*The task*
Transcribe each entry. Change nothing.

*Dataset*
'''

theorem cutOrLatch_other (s : State) {t : Team} {n : Nat} (h : n ≠ t.id) : (cutOrLatch s t .cut).team? n = s.team? n := by
  unfold cutOrLatch
  rw [if_pos rfl]
  simp only
  split
  · exact (updTeam_other _ asks_cutting h).trans (updTeam_other s asks_dest h)
  · exact (updTeam_other _ (asks_latched _) h).trans (updTeam_other s asks_dest h)

theorem requestCut_idle {s : State} {t : Team} (h : s.team? t.id = some t) (hd : t.db = .idle) (hp : t.state = .placed) :
    requestDeadbolt s t.id .cut = cutOrLatch s t .cut := by
  simp only [requestDeadbolt, h, hd, hp, decide_true, Bool.and_self, if_true]

/-- Asking one team leaves another. -/
theorem askCut_other (s : State) {t : Team} {n : Nat} (h : n ≠ t.id) : (askCut s t).team? n = s.team? n := by
  unfold askCut
  split
  next u hu =>
    split
    · unfold requestDeadbolt
      split
      · rfl
      next v hv =>
        simp only
        split
        · exact cutOrLatch_other s (by rwa [team?_id hv, team?_id hu])
        · rfl
    · rfl
  · rfl

/-- A team that stands on a retiring core as it did when the core was asked to retire, and may be cut. -/
structure Due (tm : Team) (s : State) : Prop where
  team : s.team? tm.id = some tm
  retiring : tm.core ∈ s.retiring
  area : (s.part tm.part).sch.ctx.log2 ≠ 0
  opened : latchOpen s tm = true

/-- A team whose cut has begun. -/
def CutBegun (tm : Team) (s : State) : Prop := ∃ u, s.team? tm.id = some u ∧ u.state = .stopping ∧ u.db = .drainShd ∧ u.dbKind = .cut

theorem Due.kept {tm : Team} {s t : State} (h : Due tm s) (k : Kept s t) (ht : t.team? tm.id = some tm) : Due tm t := by
  have retiring : t.retiring = s.retiring := k.teams.field State.retiring rfl
  have parts : t.part tm.part = s.part tm.part := k.teams.field (fun u => u.part tm.part) rfl
  exact ⟨ht, retiring ▸ h.retiring, parts ▸ h.area, (k.latchOpen tm).trans h.opened⟩

/-- A team that is due must be saved (R144, R345). -/
theorem Due.mustSave {tm : Team} {s : State} (h : Due tm s) (hc : tm.core < savedBase) (hp : tm.state = .placed) : mustSave s tm = true := by
  have leaves : mustLeave s tm.part tm.core = true := by
    unfold mustLeave
    rw [show s.retiring.contains tm.core = true by simpa using h.retiring, Bool.or_true, Bool.true_or]
  have here : tm.core ∈ clusterOn s tm := core_mem_clusterOn (List.mem_of_find?_eq_some h.team) hc
  have any : (clusterOn s tm).any (mustLeave s tm.part) = true := List.any_eq_true.2 ⟨_, here, leaves⟩
  simp [Machine.mustSave, h.area, hp, any]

'''

*Written solution*
theorem cutOrLatch_other (s : State) {t : Team} {n : Nat} (h : n ≠ t.id) : (cutOrLatch s t .cut).team? n = s.team? n := by
  unfold cutOrLatch
  rw [if_pos rfl]
  simp only
  split
  · exact (updTeam_other _ asks_cutting h).trans (updTeam_other s asks_dest h)
  · exact (updTeam_other _ (asks_latched _) h).trans (updTeam_other s asks_dest h)

theorem requestCut_idle {s : State} {t : Team} (h : s.team? t.id = some t) (hd : t.db = .idle) (hp : t.state = .placed) :
    requestDeadbolt s t.id .cut = cutOrLatch s t .cut := by
  simp only [requestDeadbolt, h, hd, hp, decide_true, Bool.and_self, if_true]

/-- Asking one team leaves another. -/
theorem askCut_other (s : State) {t : Team} {n : Nat} (h : n ≠ t.id) : (askCut s t).team? n = s.team? n := by
  unfold askCut
  split
  next u hu =>
    split
    · unfold requestDeadbolt
      split
      · rfl
      next v hv =>
        simp only
        split
        · exact cutOrLatch_other s (by rwa [team?_id hv, team?_id hu])
        · rfl
    · rfl
  · rfl

/-- A team that stands on a retiring core as it did when the core was asked to retire, and may be cut. -/
structure Due (tm : Team) (s : State) : Prop where
  team : s.team? tm.id = some tm
  retiring : tm.core ∈ s.retiring
  area : (s.part tm.part).sch.ctx.log2 ≠ 0
  opened : latchOpen s tm = true

/-- A team whose cut has begun. -/
def CutBegun (tm : Team) (s : State) : Prop := ∃ u, s.team? tm.id = some u ∧ u.state = .stopping ∧ u.db = .drainShd ∧ u.dbKind = .cut

theorem Due.kept {tm : Team} {s t : State} (h : Due tm s) (k : Kept s t) (ht : t.team? tm.id = some tm) : Due tm t := by
  have retiring : t.retiring = s.retiring := k.teams.field State.retiring rfl
  have parts : t.part tm.part = s.part tm.part := k.teams.field (fun u => u.part tm.part) rfl
  exact ⟨ht, retiring ▸ h.retiring, parts ▸ h.area, (k.latchOpen tm).trans h.opened⟩

/-- A team that is due must be saved (R144, R345). -/
theorem Due.mustSave {tm : Team} {s : State} (h : Due tm s) (hc : tm.core < savedBase) (hp : tm.state = .placed) : mustSave s tm = true := by
  have leaves : mustLeave s tm.part tm.core = true := by
    unfold mustLeave
    rw [show s.retiring.contains tm.core = true by simpa using h.retiring, Bool.or_true, Bool.true_or]
  have here : tm.core ∈ clusterOn s tm := core_mem_clusterOn (List.mem_of_find?_eq_some h.team) hc
  have any : (clusterOn s tm).any (mustLeave s tm.part) = true := List.any_eq_true.2 ⟨_, here, leaves⟩
  simp [Machine.mustSave, h.area, hp, any]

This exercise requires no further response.